-- ==== Sys2Proof/Machine/Queues.lean ====
section
/-! DEFINITION. Queues (10_reins R241, R244 to R248, 11_commands R262 to R285): doorbells, the fetch of submission entries with the checks of
R285, twin copies, queue creation and deletion, Abort, Asynchronous Event Request, and the answers to commands that are not supported. -/
namespace Sys2Proof.Machine

/-- MSI-X vectors of a function of a rein: 2,048 for the PF, 64 for a VF (R237). -/
def msixVectors (func : Nat) : Nat := if func = 0 then 2048 else 64

/-! ### Doorbells (R244, R273, R283, R453) -/

/-- An invalid doorbell: ignored, with source 0x016, code 0x0B01 and an event of type Error. -/
def State.badDoorbell (s : State) (p : Port) (qid value info : Nat) : State :=
  ((s.count 0x016 p.rein.num 1).leave 0x0B01 2 [p.func, qid, value]).ctrlEvent (s.ctrlOf p) { type := 0, info := info, page := 0x01 }

/-- SQ_TAIL_DOORBELL (R244): T advances by (v - T) mod QSIZE. -/
def execSqTailDoorbell (port : Port) (qid value : Nat) (s : State) : Host.Outcome State Fault Refusal :=
  if !s.portOk port then .next s
  else if s.fault.stop.isSome then .next s.regError.settleFront
  else
    let k := s.sqKey port qid
    match (s.sq k).bind fun q => (q.side port.rein).map fun x => (q, x) with
    | none => .next (s.badDoorbell port qid value 0x00).settleFront
    | some (q, x) =>
      let step := (value + q.qsize - x.tail.toNat % q.qsize) % q.qsize
      if !x.attached then .next (s.count 0x01D port.rein.num 1).settleFront
      else if q.qsize ≤ value ∨ q.qsize - 1 < (x.tail - x.fetch).toNat + step then .next (s.badDoorbell port qid value 0x01).settleFront
      else .next (s.setSq k (q.setSide port.rein (some { x with tail := x.tail + BitVec.ofNat 32 step })))

/-- CQ_HEAD_DOORBELL (R273): the slots up to the new head are free, and reservations that wait proceed. -/
def execCqHeadDoorbell (port : Port) (cqid value : Nat) (s : State) : Host.Outcome State Fault Refusal :=
  if !s.portOk port then .next s
  else if s.fault.stop.isSome then .next s.regError.settleFront
  else
    let k := s.cqKey port cqid
    match s.cq k with
    | none => .next (s.badDoorbell port cqid value 0x00).settleFront
    | some q =>
      let step := (value + q.size - q.head % q.size) % q.size
      if q.size ≤ value ∨ q.used < step then .next (s.badDoorbell port cqid value 0x01).settleFront
      else .next (s.setCq k { q with head := value, used := q.used - step, entries := q.entries.drop step }).settleFront.leasesDue

/-! ### The checks of R285, steps 1 to 7 -/

/-- The command's opcode is supported (R262, R264). -/
def Cmd.supported (c : Cmd) : Bool := if c.admin then adminServed.contains (sqeOpc c.entry) else ioServed.contains (sqeOpc c.entry)
/-- What completes normally in halter mode (R263). -/
def Cmd.inHalter (c : Cmd) : Bool :=
  c.admin && (decide (sqeOpc c.entry ∈ [0x00, 0x01, 0x04, 0x05, 0x06, 0x0A, 0x0C, 0x1D, 0x1E, 0xC2, 0xC5])
    || (decide (sqeOpc c.entry = 0x02) && decide (logLid c ∈ [0x00, 0x02, 0xC4])) || (decide (sqeOpc c.entry = 0x09) && decide (featId c = 0x07)))
/-- The values of a command's selecting field that have a meaning; any other is reserved (R10). -/
def Cmd.selectOk (c : Cmd) : Bool :=
  let x := dw c.entry 10
  if c.admin then
    match sqeOpc c.entry with
    | 0x0D => decide (bitField x 0 4 ≤ 1)
    | 0x14 => decide (bitField x 0 4 ∈ [1, 2, 15])
    | 0x15 => decide (bitField x 0 4 ≤ 1)
    | 0x80 => decide (bitField x 9 3 ≤ 2)
    | 0x84 => decide (1 ≤ bitField x 0 3) && decide (bitField x 0 3 ≤ 4)
    | _ => true
  else
    match sqeOpc c.entry with
    | 0x12 => decide (bitField x 0 8 = 1)
    | 0x1D => decide (bitField x 0 8 = 1)
    | _ => true
/-- Reserved fields: bits 13 to 10 of every entry, PSDT 3, and those of the stream commands (R328). -/
def Cmd.reservedOk (c : Cmd) : Bool :=
  let x := dw c.entry 10
  let stream := !c.admin && decide (sqeOpc c.entry ∈ [0x83, 0x87])
  let w := bitField x 12 4
  decide (bitField (dw c.entry 0) 10 4 = 0) && decide (sqePsdt c.entry ≠ 3) && c.selectOk &&
    (!stream || (decide (bitField x 4 4 = 0) && decide (bitField x 16 16 = 0) && decide (bitField x 8 2 ≠ 3) &&
      (decide (w = 0) || (decide (sqeOpc c.entry = 0x83) && decide (bitField x 10 1 = 1) && decide (w ≤ 8)))))
/-- The command names data in host memory. -/
def Cmd.hasData (c : Cmd) : Bool :=
  if c.admin then decide (sqeOpc c.entry ∈ [0x02, 0x06, 0x0D, 0x15, 0x1D, 0x1E, 0x86, 0xC1, 0xC2, 0xC5])
  else decide (sqeOpc c.entry ∈ [0x01, 0x02, 0x05, 0x09, 0x12, 0x1D, 0x83, 0x85, 0x87, 0x89])
/-- An SGL descriptor of a type other than Data Block, Segment and Last Segment (R265). -/
def Cmd.badSgl (c : Cmd) : Bool := c.hasData && decide (sqePsdt c.entry ≠ 0) && !decide (sqeSglType c.entry ∈ [0, 2, 3])
/-- A PRP offset that is not aligned to a dword (R283). -/
def Cmd.badPrp (c : Cmd) : Bool := c.hasData && decide (sqePsdt c.entry = 0) && decide (sqePrp1 c.entry % 4 ≠ 0)
/-- The command acts on the namespace of its NSID. -/
def Cmd.needsSpace (c : Cmd) : Bool :=
  if c.admin then decide (sqeOpc c.entry = 0x86)
  else decide (sqeOpc c.entry ∈ [0x01, 0x02, 0x05, 0x08, 0x09, 0x0C, 0x12, 0x1D, 0x89])
    || (decide (sqeOpc c.entry = 0x00) && decide (sqeNsid c.entry ≠ broadcast))
    || (decide (sqeOpc c.entry ∈ [0x83, 0x87]) && decide (bitField (dw c.entry 10) 11 1 = 1))
/-- NSID is not attached or invalid. -/
def State.badSpace (s : State) (c : Cmd) : Bool := c.needsSpace && (s.attachedSpace c.ctrl (sqeNsid c.entry)).isNone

*Work task*: Read the listing above, then copy every line that includes the string "hasData".

*Result of this task*:
def Cmd.hasData (c : Cmd) : Bool :=
def Cmd.badSgl (c : Cmd) : Bool := c.hasData && decide (sqePsdt c.entry ≠ 0) && !decide (sqeSglType c.entry ∈ [0, 2, 3])
def Cmd.badPrp (c : Cmd) : Bool := c.hasData && decide (sqePsdt c.entry = 0) && decide (sqePrp1 c.entry % 4 ≠ 0)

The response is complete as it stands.